While its Wright-related 8-K was nowhere to be found, Coinbase did make nine SEC filings since the letters were sent, seven of which related to directors and senior staff selling shares in the company since the calendar flipped over to November.


As certain options vested, Chief Product Officer Surojit Chatterjee sold a total of 60,000 shares worth around $20.7 million, while Chief Legal Officer Paul Grewal—of the infamous ‘our in-house securities aren’t securities’ blog post—sold a comparatively paltry 10,900 shares worth $3.8 million. Both execs have been among Coinbase’s most avid sellers since the Nasdaq debut, with Grewal unloading over $60 million worth of shares while Chatterjee has sold a whopping $154 million.


But it was Coinbase co-founder Fred Ehrsam who claimed the early lead in the November fire sale, having dumped around $99 million worth of stock since the month began.

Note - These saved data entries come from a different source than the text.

-- ==== Sys2Proof/Machine/Supervision.lean ====
section
/-! DEFINITION. The Port Supervisor and the attention flags (chapters 10 and 11): HELLO, REFRESH, SET_WINDOW, ACK, SET_MASK,
SET_NOTIFY and the two window expiries. -/

namespace Sys2Proof.Machine

/-- The supervisor's part of a HELLO, by the port's state (R162). -/
def State.helloTaken (s : State) (p : PortId) : State :=
  match (s.port p).state with
  | .closed | .opening | .lapsed =>
      s.modifyPort p fun x => { x with state := .opening, window := some s.longWindow }
  | .live =>
      (s.modifyPort p fun x => { x with state := .opening, window := some s.longWindow }).leaveLive p
  | .shut => s.modifyPort p fun x => { x with state := .lapsed, window := some s.longWindow }

/-- HELLO's payload (R153). -/
def State.helloBytes (s : State) (p : PortId) : List Byte :=
  [byte p.val, byte (profileCode (s.port p).profile), byte (s.port p).state.code, byte (s.port p).failures,
    byte (s.port p).windowLen]

/-- HELLO (R162). -/
def execHello (p : PortId) (tag : Nat) (s : State) : Host.Outcome State Fault Refusal :=
  .next (s.take p tag 0x01 gateHello false fun s =>
    let s1 := s.helloTaken p
    answerOk s1 (s1.helloBytes p))

/-- A port becomes LIVE, or stays LIVE, with a REFRESH window of the length W holds (R163, R164). -/
def State.enterLive (s : State) (p : PortId) : State :=
  s.modifyPort p fun x => { x with state := .live, window := some (s.refreshWindow p) }

/-- The moment lies in the closed half of the window: before half its length has passed (R161). -/
def Window.inClosedHalf (w : Window) (nowMs : Nat) : Bool := w.kind = .refresh && nowMs < w.startMs + w.lengthMs / 2

/-- The supervisor's judgement of a REFRESH (R163, R164). -/
def State.refreshTaken (s : State) (p : PortId) : State :=
  match (s.port p).state with
  | .opening | .lapsed => s.enterLive p
  | .live =>
    match (s.port p).window with
    | some w => if w.inClosedHalf s.nowMs then s.fail p else s.enterLive p
    | none => s.enterLive p
  | .closed | .shut => s

/-- REFRESH's payload (R153). -/
def State.refreshBytes (s : State) (p : PortId) : List Byte :=
  [byte (s.port p).state.code, byte (s.port p).failures] ++ opt4 (s.windowLeft p)

/-- REFRESH (R164). -/
def execRefresh (p : PortId) (tag : Nat) (s : State) : Host.Outcome State Fault Refusal :=
  .next (s.request p tag 0x02 .open fun s =>
    let s1 := s.refreshTaken p
    answerOk s1 (s1.refreshBytes p))

/-- SET_WINDOW (R165). -/
def execSetWindow (p : PortId) (tag seconds : Nat) (s : State) : Host.Outcome State Fault Refusal :=
  .next (s.request p tag 0x03 .open fun s =>
    let w := clampNat seconds 2 60
    answerOk (s.modifyPort p fun x => { x with windowLen := w }) [byte w])

/-- The port after an ACK of the named flags (R174, R166). -/
def Port.acknowledged (x : Port) (named : FlagSet) : Port :=
  { x with
    flags := x.flags &&& ~~~named
    failures := if named &&& .watchdog ≠ 0 ∧ x.state = .live then 0 else x.failures }

/-- ACK (R174). -/
def execAck (p : PortId) (tag flagSet : Nat) (s : State) : Host.Outcome State Fault Refusal :=
  .next (s.request p tag 0x05 .open fun s =>
    let s1 := s.modifyPort p (·.acknowledged (flagSetOf flagSet))
    answerOk s1 (s1.port p).flags.bytes)

/-- The mask that a written set leaves: a PLANT port has no CANDIDATE flag (R173). -/
def appliedMask (profile : Profile) (named : FlagSet) : FlagSet :=
  match profile with
  | .plant => named &&& ~~~FlagSet.candidate
  | .operator => named

/-- SET_MASK (R173). -/
def execSetMask (p : PortId) (tag flagSet : Nat) (s : State) : Host.Outcome State Fault Refusal :=
  .next (s.request p tag 0x06 .open fun s =>
    let m := appliedMask (s.port p).profile (flagSetOf flagSet)
    answerOk (s.modifyPort p fun x => { x with mask := m }) m.bytes)

/-- SET_NOTIFY (R159). -/
def execSetNotify (p : PortId) (tag mode : Nat) (s : State) : Host.Outcome State Fault Refusal :=
  .next (s.request p tag 0x07 .open fun s =>
    match NotifyMode.ofCode mode with
    | some m => answerOk (s.modifyPort p fun x => { x with notify := m }) [byte m.code]
    | none => answerCode s .unknown)

/-- LONG_WINDOW_EXPIRY (R163): the LONG window of an OPENING or LAPSED port expires, which is a failure. Where no such window
runs, nothing expires. -/
def execLongWindowExpiry (p : PortId) (s : State) : Host.Outcome State Fault Refusal :=
  match (s.port p).state, (s.port p).window with
  | .opening, some w | .lapsed, some w =>
    if s.powered ∧ w.kind = .long then .next ((s.await (ticksOfMs (w.startMs + w.lengthMs))).fail p) else .next s
  | _, _ => .next s

/-- REFRESH_WINDOW_EXPIRY (R164): the REFRESH window of a LIVE port expires, a LATE failure. Where no such window runs,
nothing expires. -/
def execRefreshWindowExpiry (p : PortId) (s : State) : Host.Outcome State Fault Refusal :=
  match (s.port p).state, (s.port p).window with
  | .live, some w =>
    if s.powered ∧ w.kind = .refresh then .next ((s.await (ticksOfMs (w.startMs + w.lengthMs))).fail p) else .next s
  | _, _ => .next s

end Sys2Proof.Machine
end

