/-! ## Trunks and schedules (R84, R92 to R99, R101, R104 to R116, R128) -/

/-- TRUNK_START, TRUNK_STOP and TRUNK_RESUME by the trunk's state. START loads the bit rate and begins a new pass; STOP waits
for an exchange in flight, and every entry into STOPPED raises TRUNK on every port; RESUME goes on from the pointer. A trunk
other than A or B is BAD_INDEX. Model's choices in it: log entries 7, 17. -/
def Obligations.TrunkRequestsFollowTheState : Prop :=
  ∀ (p : PortId) (tag : Nat) (s : State), s.Operates p →
    (∀ n, 2 ≤ n →
      exec (.trunkStart p tag n) s = .next ((s.received p).answers p (codeResponse tag 0x34 .badIndex))
      ∧ exec (.trunkStop p tag n) s = .next ((s.received p).answers p (codeResponse tag 0x35 .badIndex))
      ∧ exec (.trunkResume p tag n) s = .next ((s.received p).answers p (codeResponse tag 0x36 .badIndex)))
    ∧ ∀ t : TrunkId,
      let x := s.trunk t
      let empty : Prop := ∀ k, ¬inSweep (s.schedule t) k
      let start : State → Response → Prop := fun u r =>
        exec (.trunkStart p tag (trunkCode t)) s = .next (u.answers p r)
      let stop : State → Prop := fun u =>
        exec (.trunkStop p tag (trunkCode t)) s = .next (u.answers p (okResponse tag 0x35 []))
      let resume : State → Response → Prop := fun u r =>
        exec (.trunkResume p tag (trunkCode t)) s = .next (u.answers p r)
      let same := s.received p
      (x.state = .stopped → empty → start same (codeResponse tag 0x34 .empty))
      ∧ (x.state = .stopped → ¬empty →
        start (same.setTrunk t { x with
          state := .running, txEnabled := true, fault := none, slot := none
          rate := match t with | .a => s.params.rateA | .b => s.params.rateB
          pointer := none }) (okResponse tag 0x34 []))
      ∧ (x.state = .running → start same (okResponse tag 0x34 []))
      ∧ (x.state = .stopping ∨ x.state = .halted → start same (codeResponse tag 0x34 .notReady))
      ∧ (x.state = .running → x.exchange ≠ none → stop (same.setTrunk t { x with state := .stopping }))
      ∧ (x.state = .running → x.exchange = none →
        stop ((same.setTrunk t { x with state := .stopped, slot := none }).flagged .trunk))
      ∧ (x.state = .halted →
        stop ((same.setTrunk t { x with state := .stopped, slot := none }).flagged .trunk))
      ∧ (x.state = .stopping ∨ x.state = .stopped → stop same)
      ∧ (x.state = .halted → empty → resume same (codeResponse tag 0x36 .empty))
      ∧ (x.state = .halted → ¬empty →
        resume (same.setTrunk t { x with state := .running, txEnabled := true, fault := none, slot := none })
          (okResponse tag 0x36 []))
      ∧ (x.state ≠ .halted → resume same (codeResponse tag 0x36 .none))

/-- WRITE_SLOT is judged by trunk and entry, rule, and logical index, in this order; a write that passes replaces the entry
whole, its length clamped to its rule's minimum and to 60000 unless it is 0, and echoes it. Model's choices in it: log entries
6, 7. -/
def Obligations.SlotWritesAreClamped : Prop :=
  ∀ (p : PortId) (tag index length : Nat) (s : State), s.Configures p →
    let answered : Nat → Nat → Nat → ResponseCode → Prop := fun trunk entry rule c =>
      exec (.writeSlot p tag trunk entry rule index length) s =
        .next ((s.received p).answers p (codeResponse tag 0x31 c))
    (∀ trunk entry rule, 2 ≤ trunk ∨ 96 ≤ entry → answered trunk entry rule .badIndex)
    ∧ ∀ (t : TrunkId) (k : EntryIndex),
      (∀ rule, 7 ≤ rule → answered (trunkCode t) k.val rule .unknown)
      ∧ (∀ rule, rule = 0 ∨ rule = 1 ∨ rule = 3 → 120 ≤ index → answered (trunkCode t) k.val rule .badIndex)
      ∧ (let applied : Nat → Nat := fun low => if length = 0 then 0 else max low (min length 60000)
        let writes : Nat → SlotRule → Nat → Byte → Prop := fun code rule low shown =>
          exec (.writeSlot p tag (trunkCode t) k.val code index length) s =
            .next (((s.received p).setSlotEntry t k { rule := rule, length := applied low }).answers p
              (okResponse tag 0x31 ([byte code, shown] ++ be2 (applied low))))
        (∀ l : Station, index = l.val →
          writes 0 (.scan l) 264 (byte index) ∧ writes 1 (.twinHead l) 264 (byte index)
            ∧ writes 3 (.cmdOrScan l) 264 (byte index))
        ∧ writes 2 .twinTail 208 255 ∧ writes 4 .cmdOrQuiet 204 255 ∧ writes 5 .rollcall 848 255
        ∧ writes 6 .quiet 10 255)

/-- TX_STUCK and ECHO_LOST halt a trunk that is not STOPPED: the transmitter is off, the record names the fault, the slot's
entry and the frame, the exchange hands nothing on (a command's entry is dealt with as AbandonedCommandIsKept says), the
position is kept, and TRUNK is raised on every port. TX_STUCK on a STOPPED trunk leaves it STOPPED with the fault in its
record. LINE_HELD_SET and LINE_HELD_CLEARED only set and clear the mark, mark an exchange under way disturbed, and raise TRUNK
on every port. Model's choices in it: log entries 12, 23. -/
def Obligations.LineSupervision : Prop :=
  ∀ (t : TrunkId) (s : State), s.powered = true →
    let x := s.trunk t
    let frame : Option FrameKind := x.exchange.bind fun e => if e.withheld then none else some e.kind.frame
    let halted : FaultKind → State → Prop := fun kind u =>
      u.trunk t =
          { x with
            state := .halted, txEnabled := false, slot := none, exchange := none
            fault := some { kind := kind, at_ := s.clock, entry := x.slot.map (·.entry), frame := frame }
            queue := (u.trunk t).queue }
        ∧ (∀ q, hasFlag (u.port q).flags .trunk)
        ∧ (x.sendsCommand = false → u = ((s.setTrunk t (u.trunk t)).flagged .trunk) ∧ (u.trunk t).queue = x.queue)
        ∧ (x.sendsCommand = true →
          u = ((s.abandonCommand t).setTrunk t (u.trunk t)).flagged .trunk
            ∧ (u.trunk t).queue = (s.abandonCommand t).queue t)
        ∧ (∀ r, r ≠ t → u.trunk r = s.trunk r) ∧ WorkFrame (s.setTrunk t (u.trunk t)) u
    (x.txEnabled = true → x.state ≠ .stopped → ∃ u, exec (.txStuck t) s = .next u ∧ halted .txStuck u)
    ∧ (x.txEnabled = true → x.state = .stopped →
      exec (.txStuck t) s =
        .next ((s.setTrunk t { x with
          txEnabled := false
          fault := some { kind := .txStuck, at_ := s.clock, entry := none, frame := none } }).flagged .trunk))
    ∧ (∀ e, x.exchange = some e → e.withheld = false → e.sentAt = none →
      ∃ u, exec (.echoLost t) s = .next u ∧ halted .echoLost u)
    ∧ (x.lineHeld = false → (∀ e, x.exchange = some e → e.withheld = true ∨ e.sentAt.isSome = true) →
      exec (.lineHeldSet t) s =
        .next ((s.setTrunk t { x with
          lineHeld := true
          exchange := x.exchange.map fun e => { e with disturbed := true } }).flagged .trunk))
    ∧ (x.lineHeld = true →
      exec (.lineHeldCleared t) s = .next ((s.setTrunk t { x with lineHeld := false }).flagged .trunk))

/-- A command exchange abandoned by a halt: under an older generation the entry ends DROPPED; where a newer waiting entry has
its key, that one takes its place and the entry ends as a displaced one; otherwise the entry is waiting again in its own
place, its attempts as they stood, a twin's from its even half. -/
def Obligations.AbandonedCommandIsKept : Prop :=
  ∀ (s : State) (t : TrunkId) (i : Nat) (e : CommandEntry) (st : CommandStamp),
    QueueSound (s.queue t) → (s.queue t)[i]? = some e → e.stamp = some st →
    (st.generation ≠ (s.image e.index).generation →
      s.abandonCommand t = (s.setQueue t ((s.queue t).eraseIdx i)).deliver e .dropped)
    ∧ (st.generation = (s.image e.index).generation →
      (∀ j w, (s.queue t)[j]? = some w → waitingKey e.index e.item w = true → i < j →
        let u := s.setQueue t (((s.queue t).set i w).eraseIdx j)
        s.abandonCommand t = if e.originator = w.originator then u else u.deliver e .dropped)
      ∧ ((∀ w ∈ s.queue t, waitingKey e.index e.item w = false) →
        s.abandonCommand t =
          s.setQueue t ((s.queue t).set i { e with stamp := none, evenDone := false, evenStatus := none })))

/-- A slot starts on a RUNNING trunk without an exchange: it takes the next nonzero entry above the pointer, or the first,
which is a wrap where the pointer was set. A wrap counts the sweep and closes its mismatch record, and the frame is that of
the entry's rule (SlotSendsByItsRule). A schedule with no nonzero entry stops the trunk with the pointer NONE. Model's choices
in it: log entries 5, 17, 18. -/
def Obligations.SlotTakesTheNextEntry : Prop :=
  ∀ (t : TrunkId) (s : State), s.powered = true →
    let x := s.trunk t
    let bitTicks := 115200 / x.rate
    let u := s.passed ((x.slot.map fun sl => sl.startAt + sl.length * bitTicks).getD 0)
    x.state = .running → x.exchange = none →
    ((∀ k, ¬inSweep (s.schedule t) k) →
      exec (.slotStart t) s =
        .next ((u.setTrunk t { x with state := .stopped, slot := none, pointer := none }).flagged .trunk))
    ∧ ∀ k wraps, TakesSlot (s.schedule t) x.pointer k wraps →
        exec (.slotStart t) s =
          .next ((u.setTrunk t { x with
            pointer := some k
            sweeps := if wraps then (x.sweeps + 1) % 4294967296 else x.sweeps
            lastMismatch := if wraps = true ∧ x.sweepMismatch = false then none else x.lastMismatch
            sweepMismatch := if wraps = true ∨ x.pointer = none then false else x.sweepMismatch
            slot := some { entry := k, startAt := u.clock, length := ((s.schedule t).get k).length } }).slotFrame t k
            ((s.schedule t).get k).rule)

/-- What the slot of an entry does, by its rule and its station's map part: a SCAN of a single station, a PAIR of a twin with
its tail, a SCAN of the even half with a mismatch, a roll-call, or nothing; a mismatch raises TRUNK only where the last
mismatch entry held another value. A frame is withheld while the line is held. -/
def Obligations.SlotSendsByItsRule : Prop :=
  ∀ (s : State) (t : TrunkId) (k : EntryIndex),
    let x := s.trunk t
    let sends : ExchangeKind → Nat → List Byte → Trunk → Trunk := fun kind address request y =>
      { y with
        exchange := some
          { kind := kind, address := address, request := request, withheld := y.lineHeld, startAt := s.clock
            sentAt := none, heard := [], disturbed := false } }
    let frame : List Byte → List Byte := fun body => 0xA7#8 :: body ++ [crc8 body]
    let mismatched : Trunk → State := fun y =>
      let u := s.setTrunk t { y with sweepMismatch := true, lastMismatch := some k }
      if y.lastMismatch = some k then u else u.flagged .trunk
    let stamp : Station → Stamp := fun l => { index := l, generation := (s.image l).generation }
    let bound : Station → Prop := fun l => (s.map l).enabled = true ∧ (s.map l).trunk = t
    let reads : SlotRule → Station → Prop := fun rule l =>
      let a := (s.map l).address
      (bound l → (s.map l).twin = false →
        s.slotFrame t k rule = s.setTrunk t (sends (.scan (stamp l)) a (frame [byte a, 0x01]) x))
      ∧ (bound l → (s.map l).twin = true → s.slotFrame t k rule = mismatched x)
      ∧ (¬bound l → s.slotFrame t k rule = s)
    (∀ l, reads (.scan l) l)
    ∧ (∀ l, x.commandMark = true ∨ s.head t = none → reads (.cmdOrScan l) l)
    ∧ (x.commandMark = true ∨ s.head t = none → s.slotFrame t k .cmdOrQuiet = s)
    ∧ (∀ l, x.commandMark = false → s.slotFrame t k (.cmdOrScan l) = s.slotFrame t k .cmdOrQuiet ∨ s.head t = none)
    ∧ (∀ l,
      let a := (s.map l).address
      (¬bound l → s.slotFrame t k (.twinHead l) = s)
      ∧ (bound l → (s.map l).twin = false → s.slotFrame t k (.twinHead l) = mismatched x)
      ∧ (bound l → (s.map l).twin = true →
        (∀ j, k < j → inSweep (s.schedule t) j → (∀ i, k < i → i < j → ¬inSweep (s.schedule t) i) →
          ((s.schedule t).get j).rule = .twinTail →
          s.slotFrame t k (.twinHead l) =
            s.setTrunk t (sends (.pair (stamp l)) a (frame [byte a, 0x02]) { x with
              pointer := some j
              slot := x.slot.map fun sl => { sl with length := sl.length + ((s.schedule t).get j).length } }))
        ∧ ((∀ j, k < j → inSweep (s.schedule t) j → (∀ i, k < i → i < j → ¬inSweep (s.schedule t) i) →
            ((s.schedule t).get j).rule ≠ .twinTail) →
          s.slotFrame t k (.twinHead l) = mismatched (sends (.headScan (stamp l)) a (frame [byte a, 0x01]) x))))
    ∧ s.slotFrame t k .rollcall = s.setTrunk t (sends .rollcall 63 (frame [63, 0x04]) x)
    ∧ s.slotFrame t k .twinTail = s ∧ s.slotFrame t k .quiet = s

Ehrsam’s post-listing tally is now over $400 million, well ahead of the $292 million sold by co-founder/CEO Brian Armstrong. (On Tuesday’s analyst call, Armstrong continued to display his traditional inability to read the regulatory room, declaring at one point that “it’s going to become politically unpopular to ever tax crypto.”)


This week’s insider sales could reflect a desire to take advantage of a temporary bump in the company’s stock or it could be a reaction to other forces that until today remained unknown to the great unwashed masses of rank-and-file investors. The answer to that riddle may yet prove, as Dr. Wright observed, interesting.